■ Work task: Go through the listing and copy each line that has the string "peerLost" in it.
****************************************
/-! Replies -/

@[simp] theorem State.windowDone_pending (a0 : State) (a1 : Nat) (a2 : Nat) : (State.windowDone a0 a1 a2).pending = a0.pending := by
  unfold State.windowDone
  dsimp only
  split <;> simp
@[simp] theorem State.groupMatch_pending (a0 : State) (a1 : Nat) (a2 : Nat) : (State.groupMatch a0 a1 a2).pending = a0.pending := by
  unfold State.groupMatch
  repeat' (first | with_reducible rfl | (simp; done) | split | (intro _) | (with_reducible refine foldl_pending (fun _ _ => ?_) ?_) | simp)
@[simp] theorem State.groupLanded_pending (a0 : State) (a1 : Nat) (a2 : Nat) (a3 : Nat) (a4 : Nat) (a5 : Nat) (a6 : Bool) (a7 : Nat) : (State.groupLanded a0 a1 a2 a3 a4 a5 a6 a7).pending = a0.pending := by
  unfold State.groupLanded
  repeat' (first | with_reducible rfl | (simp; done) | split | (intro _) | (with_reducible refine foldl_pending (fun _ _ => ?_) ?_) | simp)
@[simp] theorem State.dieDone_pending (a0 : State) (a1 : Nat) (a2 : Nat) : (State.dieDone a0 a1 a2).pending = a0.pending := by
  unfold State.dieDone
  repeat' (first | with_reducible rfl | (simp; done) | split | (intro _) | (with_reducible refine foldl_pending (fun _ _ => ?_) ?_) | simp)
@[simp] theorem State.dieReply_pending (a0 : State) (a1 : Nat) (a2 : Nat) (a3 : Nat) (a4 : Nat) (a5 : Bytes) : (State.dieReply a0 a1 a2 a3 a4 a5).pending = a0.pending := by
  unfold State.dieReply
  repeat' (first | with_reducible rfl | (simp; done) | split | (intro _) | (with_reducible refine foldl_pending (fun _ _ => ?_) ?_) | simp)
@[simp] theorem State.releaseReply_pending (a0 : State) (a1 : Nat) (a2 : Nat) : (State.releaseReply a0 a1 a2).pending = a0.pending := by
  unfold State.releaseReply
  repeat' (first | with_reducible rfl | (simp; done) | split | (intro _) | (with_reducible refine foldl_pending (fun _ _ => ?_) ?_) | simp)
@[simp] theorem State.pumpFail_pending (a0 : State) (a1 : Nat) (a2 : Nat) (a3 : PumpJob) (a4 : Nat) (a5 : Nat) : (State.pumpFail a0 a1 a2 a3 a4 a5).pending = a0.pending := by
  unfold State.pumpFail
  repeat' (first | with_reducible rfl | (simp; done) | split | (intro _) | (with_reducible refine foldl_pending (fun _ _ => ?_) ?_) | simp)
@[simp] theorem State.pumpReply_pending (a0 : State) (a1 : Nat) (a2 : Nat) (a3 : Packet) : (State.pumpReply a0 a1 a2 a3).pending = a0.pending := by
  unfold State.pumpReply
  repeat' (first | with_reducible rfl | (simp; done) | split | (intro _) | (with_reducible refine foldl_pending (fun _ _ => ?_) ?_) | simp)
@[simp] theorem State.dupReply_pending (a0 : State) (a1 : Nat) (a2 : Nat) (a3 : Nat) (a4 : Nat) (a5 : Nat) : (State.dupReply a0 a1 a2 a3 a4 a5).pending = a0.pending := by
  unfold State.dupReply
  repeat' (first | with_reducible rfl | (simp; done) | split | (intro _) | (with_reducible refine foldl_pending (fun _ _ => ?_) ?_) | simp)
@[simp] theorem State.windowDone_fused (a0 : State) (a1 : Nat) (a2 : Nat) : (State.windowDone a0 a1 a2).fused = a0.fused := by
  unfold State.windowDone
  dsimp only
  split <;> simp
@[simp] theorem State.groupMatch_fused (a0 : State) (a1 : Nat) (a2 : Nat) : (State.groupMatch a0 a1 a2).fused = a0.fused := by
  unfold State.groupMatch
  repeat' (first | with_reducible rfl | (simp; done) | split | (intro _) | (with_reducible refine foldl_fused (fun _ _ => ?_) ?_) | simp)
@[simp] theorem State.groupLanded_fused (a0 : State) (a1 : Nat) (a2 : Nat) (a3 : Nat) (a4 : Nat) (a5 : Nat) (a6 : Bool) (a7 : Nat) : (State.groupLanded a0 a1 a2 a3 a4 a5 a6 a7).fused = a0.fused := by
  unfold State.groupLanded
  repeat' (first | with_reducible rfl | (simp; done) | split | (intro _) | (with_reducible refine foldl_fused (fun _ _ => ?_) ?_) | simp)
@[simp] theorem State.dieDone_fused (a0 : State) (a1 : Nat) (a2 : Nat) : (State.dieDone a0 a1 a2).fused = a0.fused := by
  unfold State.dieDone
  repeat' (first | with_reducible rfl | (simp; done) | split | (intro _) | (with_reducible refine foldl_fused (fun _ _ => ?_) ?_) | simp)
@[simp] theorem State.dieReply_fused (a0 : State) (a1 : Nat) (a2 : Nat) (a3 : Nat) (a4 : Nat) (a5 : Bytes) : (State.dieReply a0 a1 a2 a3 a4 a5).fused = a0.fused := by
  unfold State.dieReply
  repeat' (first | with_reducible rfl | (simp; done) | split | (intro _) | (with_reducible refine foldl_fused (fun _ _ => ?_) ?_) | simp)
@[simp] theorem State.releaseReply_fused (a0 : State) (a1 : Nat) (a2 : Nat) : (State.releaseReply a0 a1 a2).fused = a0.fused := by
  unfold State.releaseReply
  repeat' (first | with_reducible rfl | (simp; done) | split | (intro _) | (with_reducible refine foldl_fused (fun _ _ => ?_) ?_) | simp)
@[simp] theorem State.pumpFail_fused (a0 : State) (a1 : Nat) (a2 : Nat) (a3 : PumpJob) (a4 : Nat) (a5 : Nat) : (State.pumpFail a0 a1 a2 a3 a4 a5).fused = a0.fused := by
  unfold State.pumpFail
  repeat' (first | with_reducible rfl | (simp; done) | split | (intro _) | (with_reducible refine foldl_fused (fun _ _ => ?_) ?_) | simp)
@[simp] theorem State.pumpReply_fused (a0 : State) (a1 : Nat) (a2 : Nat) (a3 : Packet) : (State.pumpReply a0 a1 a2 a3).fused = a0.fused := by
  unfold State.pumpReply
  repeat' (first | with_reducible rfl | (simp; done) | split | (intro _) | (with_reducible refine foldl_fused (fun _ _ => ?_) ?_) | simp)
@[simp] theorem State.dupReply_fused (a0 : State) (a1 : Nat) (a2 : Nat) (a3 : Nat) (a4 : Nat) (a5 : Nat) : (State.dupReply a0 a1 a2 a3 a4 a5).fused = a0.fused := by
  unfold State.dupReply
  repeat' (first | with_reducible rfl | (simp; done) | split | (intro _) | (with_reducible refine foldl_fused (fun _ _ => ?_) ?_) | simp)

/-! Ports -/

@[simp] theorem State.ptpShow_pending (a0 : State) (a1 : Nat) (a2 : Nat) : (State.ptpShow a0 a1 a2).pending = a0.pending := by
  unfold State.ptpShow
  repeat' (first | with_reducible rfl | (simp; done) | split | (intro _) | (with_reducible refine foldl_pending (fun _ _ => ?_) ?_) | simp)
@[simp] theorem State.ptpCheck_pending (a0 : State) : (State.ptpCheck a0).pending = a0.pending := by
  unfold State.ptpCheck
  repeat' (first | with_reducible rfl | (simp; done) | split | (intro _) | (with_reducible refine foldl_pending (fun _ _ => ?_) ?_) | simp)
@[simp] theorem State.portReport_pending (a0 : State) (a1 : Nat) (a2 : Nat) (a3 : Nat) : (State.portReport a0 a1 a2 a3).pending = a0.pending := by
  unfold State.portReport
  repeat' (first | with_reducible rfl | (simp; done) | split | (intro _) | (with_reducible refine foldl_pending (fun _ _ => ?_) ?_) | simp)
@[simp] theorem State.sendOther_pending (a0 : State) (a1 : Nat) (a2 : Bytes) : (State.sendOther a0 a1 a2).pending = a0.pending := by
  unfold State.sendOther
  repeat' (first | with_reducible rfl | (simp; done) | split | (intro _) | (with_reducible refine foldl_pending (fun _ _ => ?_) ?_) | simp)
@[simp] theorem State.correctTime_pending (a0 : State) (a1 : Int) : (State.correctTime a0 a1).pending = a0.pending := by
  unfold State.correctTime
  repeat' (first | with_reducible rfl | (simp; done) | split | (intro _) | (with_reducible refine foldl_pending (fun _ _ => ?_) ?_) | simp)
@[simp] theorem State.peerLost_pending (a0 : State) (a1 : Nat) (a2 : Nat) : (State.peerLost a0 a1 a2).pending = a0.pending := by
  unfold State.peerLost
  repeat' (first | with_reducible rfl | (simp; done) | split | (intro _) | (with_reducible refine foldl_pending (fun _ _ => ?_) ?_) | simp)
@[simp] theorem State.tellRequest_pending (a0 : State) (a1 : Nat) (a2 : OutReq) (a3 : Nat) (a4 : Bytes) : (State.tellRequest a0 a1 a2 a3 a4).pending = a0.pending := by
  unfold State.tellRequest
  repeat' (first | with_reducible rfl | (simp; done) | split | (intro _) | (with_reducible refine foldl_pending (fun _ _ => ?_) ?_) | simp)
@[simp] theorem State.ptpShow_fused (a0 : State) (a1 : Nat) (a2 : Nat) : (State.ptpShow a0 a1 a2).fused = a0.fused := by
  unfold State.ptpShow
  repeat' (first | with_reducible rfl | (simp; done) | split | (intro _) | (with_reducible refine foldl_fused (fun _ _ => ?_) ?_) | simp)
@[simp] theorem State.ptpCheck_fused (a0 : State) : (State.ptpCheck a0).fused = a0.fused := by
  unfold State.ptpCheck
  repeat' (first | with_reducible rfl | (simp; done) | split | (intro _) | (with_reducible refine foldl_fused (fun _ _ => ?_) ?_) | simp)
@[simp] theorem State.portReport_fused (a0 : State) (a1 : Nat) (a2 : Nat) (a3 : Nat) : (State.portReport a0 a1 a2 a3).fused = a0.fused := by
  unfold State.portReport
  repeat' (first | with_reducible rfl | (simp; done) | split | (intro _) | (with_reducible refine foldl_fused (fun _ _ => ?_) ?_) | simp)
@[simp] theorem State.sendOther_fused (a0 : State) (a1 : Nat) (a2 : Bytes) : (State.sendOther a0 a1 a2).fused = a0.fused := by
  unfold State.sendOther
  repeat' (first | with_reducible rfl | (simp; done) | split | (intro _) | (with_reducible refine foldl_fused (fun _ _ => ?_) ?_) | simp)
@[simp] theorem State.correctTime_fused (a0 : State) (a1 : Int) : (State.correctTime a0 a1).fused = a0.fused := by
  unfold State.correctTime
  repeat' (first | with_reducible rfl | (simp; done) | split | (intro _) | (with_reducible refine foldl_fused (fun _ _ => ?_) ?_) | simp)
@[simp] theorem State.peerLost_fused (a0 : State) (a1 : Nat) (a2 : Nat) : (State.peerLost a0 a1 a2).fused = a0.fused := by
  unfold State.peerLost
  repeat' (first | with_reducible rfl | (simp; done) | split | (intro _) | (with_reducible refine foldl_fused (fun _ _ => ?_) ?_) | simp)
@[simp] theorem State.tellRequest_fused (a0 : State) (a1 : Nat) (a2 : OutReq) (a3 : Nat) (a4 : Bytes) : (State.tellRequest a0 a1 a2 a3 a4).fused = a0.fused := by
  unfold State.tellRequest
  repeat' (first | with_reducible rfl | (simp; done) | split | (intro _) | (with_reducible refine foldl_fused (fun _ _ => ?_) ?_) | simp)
****************************************
■ Written reply:
@[simp] theorem State.peerLost_pending (a0 : State) (a1 : Nat) (a2 : Nat) : (State.peerLost a0 a1 a2).pending = a0.pending := by
  unfold State.peerLost
@[simp] theorem State.peerLost_fused (a0 : State) (a1 : Nat) (a2 : Nat) : (State.peerLost a0 a1 a2).fused = a0.fused := by
  unfold State.peerLost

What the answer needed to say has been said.